START Recorded data
def execFeStatus (f : Nat) (req : List Word) (s : State) : Host.Outcome State Fault Refusal :=
  .next (s.act fun t d => goFeStatus t (.fn f) req d)

/-- A range word of FE_6G_GRANT: limit, low and high. -/
def grantRange (w : Word) : Int × Nat × Nat := (sgn 8 (fld w 39 32), fld w 15 0, fld w 31 16)

/-- A range that FE_6G_GRANT does not admit (R232). -/
def badRange (x : Int × Nat × Nat) : Bool :=
  decide (x.2.2 ≤ x.2.1) || decide (x.2.1 < 5925) || decide (7125 < x.2.2) || decide (x.1 < -80) || decide (24 < x.1)

/-- FE_6G_GRANT (R223, R232). -/
def goFe6gGrant (t : Nat) (who : Master) (req : List Word) (d : Dev) : Dev :=
  let n := fld (wd req 1) 51 48
  let ws := (List.range n).map (fun i => wd req (2 + i))
  let sp : CmdSpec := { op := 0x410, f0Only := true, lenOk := fun l => l == 2 + n, reserved := fun q => resv (wd q 1) [(63, 52)] || ws.any (fun w => resv w [(63, 40)]) }
  d.mbxNow t sp who req (fun d =>
    let expiry := fld (wd req 1) 47 0
    let ranges := ws.map grantRange
    judged d [
      (decide (8 < n) || ranges.any badRange || (n == 0 && expiry != 0), .badParam),
      (n != 0 && decide (expiry ≤ tickOf t + 2), .late)] (fun d =>
        (.ok, [], { d with fe := { d.fe with grants := d.fe.grants ++ [⟨tickOf t + 2, expiry, ranges⟩] } })))

def execFe6gGrant (f : Nat) (req : List Word) (s : State) : Host.Outcome State Fault Refusal :=
  .next (s.act fun t d => goFe6gGrant t (.fn f) req d)

end Sys2Proof.Machine
end

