/-- The nonce of a PN (PRESUMED, IEEE 802.1AE): SCI and PN, or for XPN the salt XORed with SSCI and PN. -/
def macsecNonce (s : KeySlot) (pn : Nat) : List Byte :=
  if isXpn s.alg then beBytes (s.salt ^^^ (s.ssci * 2 ^ 64 + pn)) 12 else beBytes s.bind 8 ++ beBytes pn 4

/-- A frame with its SecTAG, which carries the SCI, and its ICV: 32 octets more (R331). -/
def protect (s : KeySlot) (f : List Byte) : List Byte :=
  let user := f.drop 12
  let sl := if user.length < 48 then user.length else 0
  let hdr := f.take 12 ++ [0x88, 0xE5, BitVec.ofNat 8 (0x2C + s.keyId), BitVec.ofNat 8 sl] ++ beBytes s.txPn 4 ++ beBytes s.bind 8
  hdr ++ (List.range (user.length + 16)).map (fun i => Config.aead s.alg s.key (macsecNonce s s.txPn) hdr user i)

/-- The transmit SA of a port. -/
def Dev.txSa (d : Dev) (p : Nat) : Option Nat :=
  (d.wcx.slots.find? (fun e => e.2.used && e.2.kind == 4 && e.2.txActive && e.2.port == p)).map (·.1)

/-- A MACsec transmit operation latches, for the first frame of an egress queue that still wants its SecTAG. -/
def Dev.latchSecTx (d : Dev) (t p q : Nat) : Dev :=
  let l := (d.port p).queue q
  match l.find? (fun x => d.wantsSec p x) with
  | none => d
  | some x =>
    let i := l.findIdx (fun x => d.wantsSec p x)
    let out (e : Dev) (code : Nat) : Dev :=
      ((e.modPort p (fun y => { y with queues := tput (fun _ => []) y.queues q (l.eraseIdx i) })).finish x.desc { status := code }).pump p q
    let n := x.octets.length - 12
    match d.txSa p with
    | none => out d 5
    | some k =>
      if !d.slotLive k then out d 5
      else if n < 1 || decide (9168 < n) then out (((d.tooLong t).bump 34 (8 * p + 6)).dropped t x.tenant) 3
      else
        let y : Pkt := { x with octets := protect (d.slot k) x.octets, sec := true }
        (((d.startRun { cls := 3, unit := p, tid := q, len := n } k 0).takePn t k).modPort p (fun z => { z with queues := tput (fun _ => []) z.queues q (l.set i y) })).bump 37 (3 + p)

/-- Receive SCIs of a port, with those staged in this beat. -/
def Dev.rxScisStaged (d : Dev) (p : Nat) : List Nat :=
  let of (s : KeySlot) : Bool := s.used && s.kind == 5 && s.port == p
  ((d.wcx.slots.filter (fun e => of (d.slotView e.1))).map (fun e => (d.slotView e.1).bind) ++
    d.wcx.staged.filterMap (fun s => if of (d.slotView s.slot) then some (d.slotView s.slot).bind else none)).eraseDups

/-- Receive SCIs of a port. -/
def Dev.rxScis (d : Dev) (p : Nat) : List Nat :=
  ((d.wcx.slots.filter (fun e => e.2.used && e.2.kind == 5 && e.2.port == p)).map (fun e => e.2.bind)).eraseDups

/-- The SCI of a received frame (PRESUMED, IEEE 802.1AE): from its SecTAG, from its source address, or that of the port's one receive channel. -/
def Dev.sciOf (d : Dev) (p : Nat) (f : List Byte) : Option Nat :=
  let tci := octAt f 14
  if nbit tci 5 then some (beAt f 20 8)
  else if nbit tci 6 then some (beAt f 6 6 * 65536 + 1)
  else match d.rxScis p with
    | [s] => some s
    | _ => none

/-- Length of a SecTAG. -/
def tagLen (f : List Byte) : Nat := if nbit (octAt f 14) 5 then 16 else 8

/-- The PN of a received frame; XPN recovers the upper half from the lowest acceptable PN (PRESUMED, IEEE 802.1AEbw). -/
def pnOf (s : KeySlot) (low : Nat) : Nat :=
  if isXpn s.alg then
    let base := tlook (fun _ => 0) s.rxPn 0
    (base / 2 ^ 32 + (if nbit base 31 && !nbit low 31 then 1 else 0)) * 2 ^ 32 + low
  else low

/-- A MACsec receive operation latches, for the first frame of the receive buffer that is not bypassed. -/
def Dev.latchSecRx (d : Dev) (t p : Nat) (plain : List (List Byte)) : Dev :=
  match (d.port p).rx.find? (fun e => d.wantsSec p e.2) with
  | none => d
  | some e =>
    let f := e.2.octets
    let i := (d.port p).rx.findIdx (fun e => d.wantsSec p e.2)
    let d1 := (d.modPort p (fun y => { y with rx := y.rx.eraseIdx i })).drainPause p
    if beAt f 12 2 ≠ 0x88E5 then d1.noKey t (3 + p) 0
    else
      let an := octAt f 14 % 4
      match d.sciOf p f with
      | none => d1.noKey t (3 + p) 0
      | some sci =>
        match d.wcx.slots.find? (fun e => e.2.used && e.2.kind == 5 && e.2.port == p && e.2.bind == sci && e.2.keyId == an) with
        | none => d1.noKey t (3 + p) 0
        | some (n, s) =>
          let user := f.length - 12 - tagLen f - 16
          let pn := pnOf s (beAt f 16 4)
          if user < 1 || decide (9168 < user) then (d1.tooLong t).dropped t 0
          else if pn + (d.secy p).window < tlook (fun _ => 0) s.rxPn 0 then ((d1.step 0x7014 0 (3 + p)).bump 37 8).dropped t 0
          else if holdCells < d.holdUse + cellsOf f.length then d
          else (d1.startRun { cls := 4, unit := p, len := f.length, pn := pn, sci := sci, an := an, plain := plain } n (cellsOf f.length) e.2.rxStamp).bump 37 (3 + p)

/-- The scheduler starts an operation on a core, which latches the contents of its slot (R324, R329). -/
def Dev.startOp (d : Dev) (t : Nat) (op : CipherOp) : Dev :=
  match op.cls with
  | 1 => d.latchTx t op
  | 2 => d.latchRx t op
  | 3 => d.latchSecTx t op.unit op.tid
  | 4 => d.latchSecRx t op.unit op.plain
  | _ => d

/-- One of the 12 cores is free (R324): an operation holds its core until its verdict. -/
def Dev.coreFree (d : Dev) : Bool := decide ((d.wcx.runs.filter (fun x => x.verdict.isNone)).length < 12)

/-- The operation that starts next: of the highest class that waits, the one that came first. -/
def nextOp (l : List CipherOp) : Option CipherOp :=
  l.foldl (fun (best : Option CipherOp) x => match best with | none => some x | some b => if x.cls < b.cls then some x else some b) none

/-- Start waiting operations while a core is free; `n` bounds their number. -/
def Dev.serveOps (t : Nat) : Nat → Dev → Dev
  | 0, d => d
  | n + 1, d =>
    if !d.coreFree then d
    else match nextOp d.wcx.waits with
      | none => d
      | some op => Dev.serveOps t n (({ d with wcx := { d.wcx with waits := d.wcx.waits.erase op } } : Dev).startOp t op)

/-- CIPHER_LATCH (R324, R329): an operation comes to the scheduler, and starts when a core is free and its turn has come. -/
def goCipherLatch (t : Nat) (op : CipherOp) (d : Dev) : Dev :=
  Dev.serveOps t (d.wcx.waits.length + 1) { d with wcx := { d.wcx with waits := d.wcx.waits ++ [op] } }

def execCipherLatch (op : CipherOp) (s : State) : Host.Outcome State Fault Refusal := .next (s.act fun t d => goCipherLatch t op d)

/-! Verdicts (R332). -/

/-- The replay counter that an operation meets: the TID's or the management counter of a PTK, the one counter of a MACsec channel. -/
def replayIx (op : CipherOp) : Nat := if op.cls = 4 then 0 else if op.mgmt then 8 else op.tid % 8

/-- The slot as the operation sees it: the contents it latched, with the counters in force while the slot has not been written anew. -/
def Dev.runSlot (d : Dev) (x : CipherRun) : KeySlot := if (d.slot x.slotNo).used && (d.slot x.slotNo).gen == x.slot.gen then d.slot x.slotNo else x.slot

/-- The replay check. -/
def replayOk (s : KeySlot) (op : CipherOp) : Bool :=
  let c := tlook (fun _ => 0) s.rxPn (replayIx op)
  if op.cls = 4 then decide (c ≤ op.pn) else decide (c < op.pn)

/-- Where a counter stands once a PN has been accepted: a PTK's at that PN, a MACsec channel's at the lowest PN still acceptable. -/
def Dev.advanced (d : Dev) (op : CipherOp) (c : Nat) : Nat := if op.cls = 4 then Nat.max c (op.pn + 1 - (d.secy op.unit).window) else op.pn

/-- The frame that an operation took. -/
def Dev.heldOf (d : Dev) (id : Nat) : Option Unverified := d.mac.unverified.find? (fun u => u.run == some id)

/-- A wireless frame has been verified (R27, R129, R332): its MSDUs go to the router, in their place among those held for reordering; a management frame acts as the MAC has it act, or goes to the management ring. -/
def Dev.verified (d : Dev) (t : Nat) (u : Unverified) (plain : List (List Byte)) : Dev :=
  let r := radioOf u.mpdu.bss
  match u.mpdu.kind with
  | .data tid seq _ => (d.dropUnverified u).rxSettled t r u.sid tid (seq % 4096) plain
  | k =>
    let x := { u.mpdu with protected' := false, kind := withBody k (plain.headD []) }
    if u.sid = 4096 then (d.dropUnverified u).rxMgmt t r x.bss 0xFFF x.ended (plain.headD []) else (d.dropUnverified u).rxKnown t r u.sid x

/-- Release the plaintext of operation number `id`: that of a wireless frame, or a MACsec frame to the router from its port. -/
def Dev.release (d : Dev) (t id : Nat) (op : CipherOp) (stamp : Option Nat) : Dev :=
  if op.cls = 4 then
    d.modPort op.unit (fun y => { y with clear := y.clear ++ op.plain.map (fun f =>
      { octets := f, srcKind := 0, src := op.unit, tenant := 0, enq := d.glb.up, sec := true, rxStamp := stamp, tc := rfld (d.flowCtrl op.unit) 26 24 }) })
  else match d.heldOf id with
    | some u => d.verified t u op.plain
    | none => d

/-- An operation's frame failed. -/
def Dev.runFails (d : Dev) (t id : Nat) : Dev :=
  match d.heldOf id with
  | some u => d.unverifiedFails t u
  | none => d

/-- The tenant that an operation's frame belongs to; 0 for a port's. -/
def Dev.runTenant (d : Dev) (id : Nat) : Nat := ((d.heldOf id).map d.heldTenant).getD 0

/-- One operation ends: its buffer is freed, and its plaintext leaves only when the tag and the replay check passed. -/
def Dev.endRun (d : Dev) (t : Nat) (x : CipherRun) (ok : Bool) : Dev :=
  let d1 : Dev := { d with wcx := { d.wcx with runs := d.wcx.runs.filter (fun y => y.id != x.id) } }
  let s := d.runSlot x
  if !ok then ((((d1.runFails t x.id).handoff t .tagFailure x.unitIx).step 0x7013 0 x.unitIx).inc t 11 0).bump 37 7
  else if !replayOk s x.op then ((((d1.runFails t x.id).step 0x7014 0 x.unitIx).inc t 11 1).bump 37 8).dropped t (d.runTenant x.id)
  else
    let d2 := if (d.slot x.slotNo).used && (d.slot x.slotNo).gen == x.slot.gen then
        d1.modSlot x.slotNo (fun y => { y with
          rxPn := tmod (fun _ => 0) y.rxPn (replayIx x.op) (d.advanced x.op), top := Nat.max y.top x.op.pn })
      else d1
    d2.release t x.id x.op x.stamp

/-- Two operations belong to one stream: a station's, or a MACsec receive channel's. -/
def sameStream (a b : CipherOp) : Bool :=
  a.cls == b.cls && (if a.cls = 4 then a.unit == b.unit && a.sci == b.sci else a.sid == b.sid)

/-- End the oldest operations of a stream that have their verdicts; `n` bounds them. -/
def Dev.endStream (t : Nat) (op : CipherOp) : Nat → Dev → Dev
  | 0, d => d
  | n + 1, d =>
    match d.wcx.runs.find? (fun y => sameStream y.op op) with
    | none => d
    | some x =>
      match x.verdict with
      | none => d
      | some ok => Dev.endStream t op n (d.endRun t x ok)

/-- A transmit operation. -/
def txOp (op : CipherOp) : Bool := op.cls == 1 || op.cls == 3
END Recorded data
* _What you are asked to do_: With the line that has "let user := f.drop 12" as the first and the line that has "def Dev.txSa (d" as the last, repeat exactly that run of lines above and no more.

* _Exercise solution_:
  let user := f.drop 12
  let sl := if user.length < 48 then user.length else 0
  let hdr := f.take 12 ++ [0x88, 0xE5, BitVec.ofNat 8 (0x2C + s.keyId), BitVec.ofNat 8 sl] ++ beBytes s.txPn 4 ++ beBytes s.bind 8
  hdr ++ (List.range (user.length + 16)).map (fun i => Config.aead s.alg s.key (macsecNonce s s.txPn) hdr user i)

/-- The transmit SA of a port. -/
def Dev.txSa (d : Dev) (p : Nat) : Option Nat :=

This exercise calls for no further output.